theorem writeEach_wrote (s : State) (tag pa : Nat) (bs : List Byte) : Wrote s (s.writeEach tag pa bs) := by
  induction bs generalizing s pa with
  | nil => exact Wrote.refl s
  | cons b bs ih => exact (writeByte_wrote s tag pa b).trans (ih _ _)

theorem writeBytes_wrote (s : State) (tag pa : Nat) (bs : List Byte) : Wrote s (s.writeBytes tag pa bs) :=
  (writeEach_wrote s tag pa bs).trans rfl

end Sys2Proof.Laws
end

section
/-! PROOF. O50: the registers of a queue, and the take of a record (R106, R280, R308, R311, R312, R314-R316). -/

namespace Sys2Proof.Laws

open Sys2Proof Sys2Proof.Machine Sys2Proof.Claims

/-! Parts and queues. -/

theorem put_put {α : Type} (m : SMap α) (a : Nat) (x y : α) : SMap.put (SMap.put m a x) a y = SMap.put m a y := by
  induction m with
  | nil => simp [SMap.put]
  | cons kv m ih =>
    obtain ⟨k, v⟩ := kv
    rcases Nat.lt_trichotomy a k with h | rfl | h
    · simp [SMap.put, h]
    · simp [SMap.put]
    · simp [SMap.put, h.not_gt, h.ne', ih]

theorem setPart_setPart (s : State) (p : Nat) (x y : Part) : (s.setPart p x).setPart p y = s.setPart p y := by
  simp only [State.setPart, put_put]

theorem queue_setQueue (s : State) (p q r : Nat) (x : Queue) :
    (s.setQueue p q x).queue p r = if q = r then x else s.queue p r := by
  simp [State.queue, State.setQueue]

theorem queue_setPart (s : State) (p q : Nat) (x : Part) : (s.setPart p x).queue p q = SMap.getD x.queues q Queue.reset := by
  simp [State.queue]

/-! Writes of queue registers. -/

/-- A write of QTAIL: the tail moves where the row accepts it, and one beyond the ring is noted (R280, R312). -/
theorem writeTail_queue (s : State) (p q v : Nat) :
    let x := s.queue p q
    let top := x.head + 2 ^ x.log2s
    let y := (s.writeTail p q v).queue p q
    y.tail = (if x.tail < v ∧ v ≤ top then v else x.tail) ∧ y.stat = (if top < v then x.stat ||| 1 else x.stat) ∧ y.head = x.head := by
  intro x top y
  have hy : y = _ := queue_setQueue s p q q _
  rw [if_pos rfl] at hy
  rw [hy]
  by_cases hover : top < v
  · have hno : ¬ (x.tail < v ∧ v ≤ top) := fun h => Nat.not_le.mpr hover h.2
    simp [hover, hno, x, top]
  · by_cases hin : x.tail < v ∧ v ≤ top
    · simp [hover, hin, x, top]
    · simp [hover, hin, x, top]

theorem field_bit (v : Word) (k : Nat) : (field v.toNat k 1 == 1) = v.getLsbD k := by
  rw [BitVec.getLsbD, Nat.testBit_eq_decide_div_mod_eq]
  rfl

/-- The fields that a write of QCTL gives (Table 16-3). -/
theorem withCtl_eq (x : Queue) (v : Word) : x.withCtl v.toNat = withCtl x v := by
  simp only [Queue.withCtl, withCtl, field_bit]
  rfl

/-- EN may not rise where one of the rows of R312 says so. -/
theorem enRefused_iff (s : State) (p q : Nat) (x : Queue) (v : Word) :
    s.enRefused p q (withCtl x v) = true ↔ 16 < v.toNat / 32 % 32 ∨
      (v.getLsbD 10 = true ∧ (v.getLsbD 1 = true ∨
        8 ≤ ((s.part p).queues.filter fun y => y.1 ≠ q && y.2.en && y.2.steal).length)) ∨
      (v.getLsbD 11 = true ∧ v.getLsbD 12 = true) := by
  simp only [State.enRefused, State.stealers, Bool.or_eq_true, Bool.and_eq_true, decide_eq_true_eq, gt_iff_lt, ge_iff_le]
  simp only [withCtl]
  tauto

theorem queueRegisterWrites : Claims.QueueRegisterWrites := by
  intro s p q hp hq x
  have hin : p < 8 ∧ q < 64 := ⟨hp, hq⟩
  refine ⟨fun v => ?tail, fun v => ?ctl⟩
  case tail =>
    have hrun : exec (.qtailWrite p q v) s = .next (s.writeTail p q v.toNat) := by
      show execQtailWrite p q v s = _
      rw [execQtailWrite, if_pos hin]
    obtain ⟨htail, hstat, hhead⟩ := writeTail_queue s p q v.toNat
    exact ⟨_, hrun, rfl, htail, hstat, hhead, fun r hr => (queue_setQueue s p q r _).trans (if_neg hr.symm)⟩
  case ctl =>
    have hrun : exec (.qctlWrite p q v) s = .next (s.writeQctl p q v) := by
      show execQctlWrite p q v s = _
      rw [execQctlWrite, if_pos hin]
    rw [hrun]
    refine ⟨fun hen => ?_, fun hen hv => ?_, ?_⟩
    · simp only [State.writeQctl, if_pos (show (s.queue p q).en = true from hen)]
      rfl
    · simp only [State.writeQctl, show (s.queue p q).en = false from hen, hv, withCtl_eq]
      rfl
    intro hen hv others refused
    refine ⟨fun hr => ?_, fun hr => ⟨firstFire x.tstart.toNat x.tperiod.toNat s.ptime, ?_⟩⟩
    · have href : s.enRefused p q (withCtl (s.queue p q) v) = true := (enRefused_iff ..).mpr hr
      simp only [State.writeQctl, show (s.queue p q).en = false from hen, hv, withCtl_eq, href]
      rfl
    · have href : s.enRefused p q (withCtl (s.queue p q) v) = false := by
        rw [Bool.eq_false_iff, ne_eq, enRefused_iff]
        exact hr
      simp only [State.writeQctl, show (s.queue p q).en = false from hen, hv, withCtl_eq, href]
      rfl

/-! What an entry of the fault ring and a stream leave as they were. -/

/-- Launches and queues are the same. -/
structure SameTakes (s t : State) : Prop where
  launches : t.launches = s.launches
  nextUid : t.nextUid = s.nextUid
  queue : ∀ p q, t.queue p q = s.queue p q
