/-! JMP's operation. -/

@[simp] theorem jumpTo_a (v : Byte) (s : State) : (jumpTo v s).a = s.a := rfl
@[simp] theorem jumpTo_b (v : Byte) (s : State) : (jumpTo v s).b = s.b := rfl
@[simp] theorem jumpTo_mar (v : Byte) (s : State) : (jumpTo v s).mar = s.mar := rfl
@[simp] theorem jumpTo_i (v : Byte) (s : State) : (jumpTo v s).i = s.i := rfl
@[simp] theorem jumpTo_pc (v : Byte) (s : State) : (jumpTo v s).pc = v := rfl
@[simp] theorem jumpTo_o (v : Byte) (s : State) : (jumpTo v s).o = s.o := rfl
@[simp] theorem jumpTo_mem (v : Byte) (s : State) : (jumpTo v s).mem = s.mem := rfl
@[simp] theorem jumpTo_halted (v : Byte) (s : State) : (jumpTo v s).halted = s.halted := rfl
@[simp] theorem jumpTo_t (v : Byte) (s : State) : (jumpTo v s).t = s.t := rfl
@[simp] theorem jumpTo_dec (v : Byte) (s : State) : (jumpTo v s).dec = s.dec := rfl
@[simp] theorem jumpTo_fault (v : Byte) (s : State) : (jumpTo v s).fault = s.fault := rfl
@[simp] theorem jumpTo_out (v : Byte) (s : State) : (jumpTo v s).out = s.out := rfl
@[simp] theorem jumpTo_reports (v : Byte) (s : State) : (jumpTo v s).reports = s.reports := rfl

/-! OUT's operation. -/

@[simp] theorem outputA_a (s : State) : (outputA s).a = s.a := rfl
@[simp] theorem outputA_b (s : State) : (outputA s).b = s.b := rfl
@[simp] theorem outputA_mar (s : State) : (outputA s).mar = s.mar := rfl
@[simp] theorem outputA_i (s : State) : (outputA s).i = s.i := rfl
@[simp] theorem outputA_pc (s : State) : (outputA s).pc = s.pc := rfl
@[simp] theorem outputA_o (s : State) : (outputA s).o = s.a := rfl
@[simp] theorem outputA_mem (s : State) : (outputA s).mem = s.mem := rfl
@[simp] theorem outputA_halted (s : State) : (outputA s).halted = s.halted := rfl
@[simp] theorem outputA_t (s : State) : (outputA s).t = s.t := rfl
@[simp] theorem outputA_dec (s : State) : (outputA s).dec = s.dec := rfl
@[simp] theorem outputA_fault (s : State) : (outputA s).fault = s.fault := rfl
@[simp] theorem outputA_out (s : State) : (outputA s).out = s.out ++ [s.a] := rfl
@[simp] theorem outputA_reports (s : State) : (outputA s).reports = s.reports := rfl

/-! The clock edge of a T-state. -/

@[simp] theorem clock_a (cw : ControlWord) (bus : Option Byte) (s : State) : (clock cw bus s).a = latch cw.latchA bus s.a := rfl
@[simp] theorem clock_b (cw : ControlWord) (bus : Option Byte) (s : State) : (clock cw bus s).b = latch cw.latchB bus s.b := rfl
@[simp] theorem clock_mar (cw : ControlWord) (bus : Option Byte) (s : State) : (clock cw bus s).mar = latch cw.latchMar bus s.mar := rfl
@[simp] theorem clock_i (cw : ControlWord) (bus : Option Byte) (s : State) : (clock cw bus s).i = latch cw.latchI bus s.i := rfl
@[simp] theorem clock_pc (cw : ControlWord) (bus : Option Byte) (s : State) : (clock cw bus s).pc = nextPc cw bus s.pc := rfl
@[simp] theorem clock_o (cw : ControlWord) (bus : Option Byte) (s : State) : (clock cw bus s).o = latch cw.latchO bus s.o := rfl
@[simp] theorem clock_mem (cw : ControlWord) (bus : Option Byte) (s : State) : (clock cw bus s).mem = latchMemory cw.latchMem bus s := rfl
@[simp] theorem clock_halted (cw : ControlWord) (bus : Option Byte) (s : State) : (clock cw bus s).halted = (s.halted || cw.halt) := rfl
@[simp] theorem clock_t (cw : ControlWord) (bus : Option Byte) (s : State) : (clock cw bus s).t = s.t := rfl
@[simp] theorem clock_dec (cw : ControlWord) (bus : Option Byte) (s : State) : (clock cw bus s).dec = s.dec := rfl
@[simp] theorem clock_fault (cw : ControlWord) (bus : Option Byte) (s : State) : (clock cw bus s).fault = s.fault := rfl
@[simp] theorem clock_out (cw : ControlWord) (bus : Option Byte) (s : State) : (clock cw bus s).out = s.out ++ emitted cw.latchO bus := rfl
@[simp] theorem clock_reports (cw : ControlWord) (bus : Option Byte) (s : State) : (clock cw bus s).reports = s.reports := rfl

/-! Placing an instruction word writes memory only. -/

@[simp] theorem State.withFetchWord_a (s : State) (nbits w : Nat) : (s.withFetchWord nbits w).a = s.a := rfl
@[simp] theorem State.withFetchWord_b (s : State) (nbits w : Nat) : (s.withFetchWord nbits w).b = s.b := rfl
@[simp] theorem State.withFetchWord_mar (s : State) (nbits w : Nat) : (s.withFetchWord nbits w).mar = s.mar := rfl
@[simp] theorem State.withFetchWord_i (s : State) (nbits w : Nat) : (s.withFetchWord nbits w).i = s.i := rfl
@[simp] theorem State.withFetchWord_pc (s : State) (nbits w : Nat) : (s.withFetchWord nbits w).pc = s.pc := rfl
@[simp] theorem State.withFetchWord_o (s : State) (nbits w : Nat) : (s.withFetchWord nbits w).o = s.o := rfl
@[simp] theorem State.withFetchWord_halted (s : State) (nbits w : Nat) : (s.withFetchWord nbits w).halted = s.halted := rfl
@[simp] theorem State.withFetchWord_t (s : State) (nbits w : Nat) : (s.withFetchWord nbits w).t = s.t := rfl
@[simp] theorem State.withFetchWord_dec (s : State) (nbits w : Nat) : (s.withFetchWord nbits w).dec = s.dec := rfl
@[simp] theorem State.withFetchWord_fault (s : State) (nbits w : Nat) : (s.withFetchWord nbits w).fault = s.fault := rfl
@[simp] theorem State.withFetchWord_out (s : State) (nbits w : Nat) : (s.withFetchWord nbits w).out = s.out := rfl
@[simp] theorem State.withFetchWord_reports (s : State) (nbits w : Nat) : (s.withFetchWord nbits w).reports = s.reports := rfl

end Sys2Proof.Machine
end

···

What you will do:
Of the entries above, transcribe exactly those lines that fall between the line containing "refine ⟨fun v => ?tail, fun v => ?ctl⟩" and the line containing "rw [execQtailWrite, if_pos hin]", together with those two lines.

Response area:
  refine ⟨fun v => ?tail, fun v => ?ctl⟩
  case tail =>
    have hrun : exec (.qtailWrite p q v) s = .next (s.writeTail p q v.toNat) := by
      show execQtailWrite p q v s = _
      rw [execQtailWrite, if_pos hin]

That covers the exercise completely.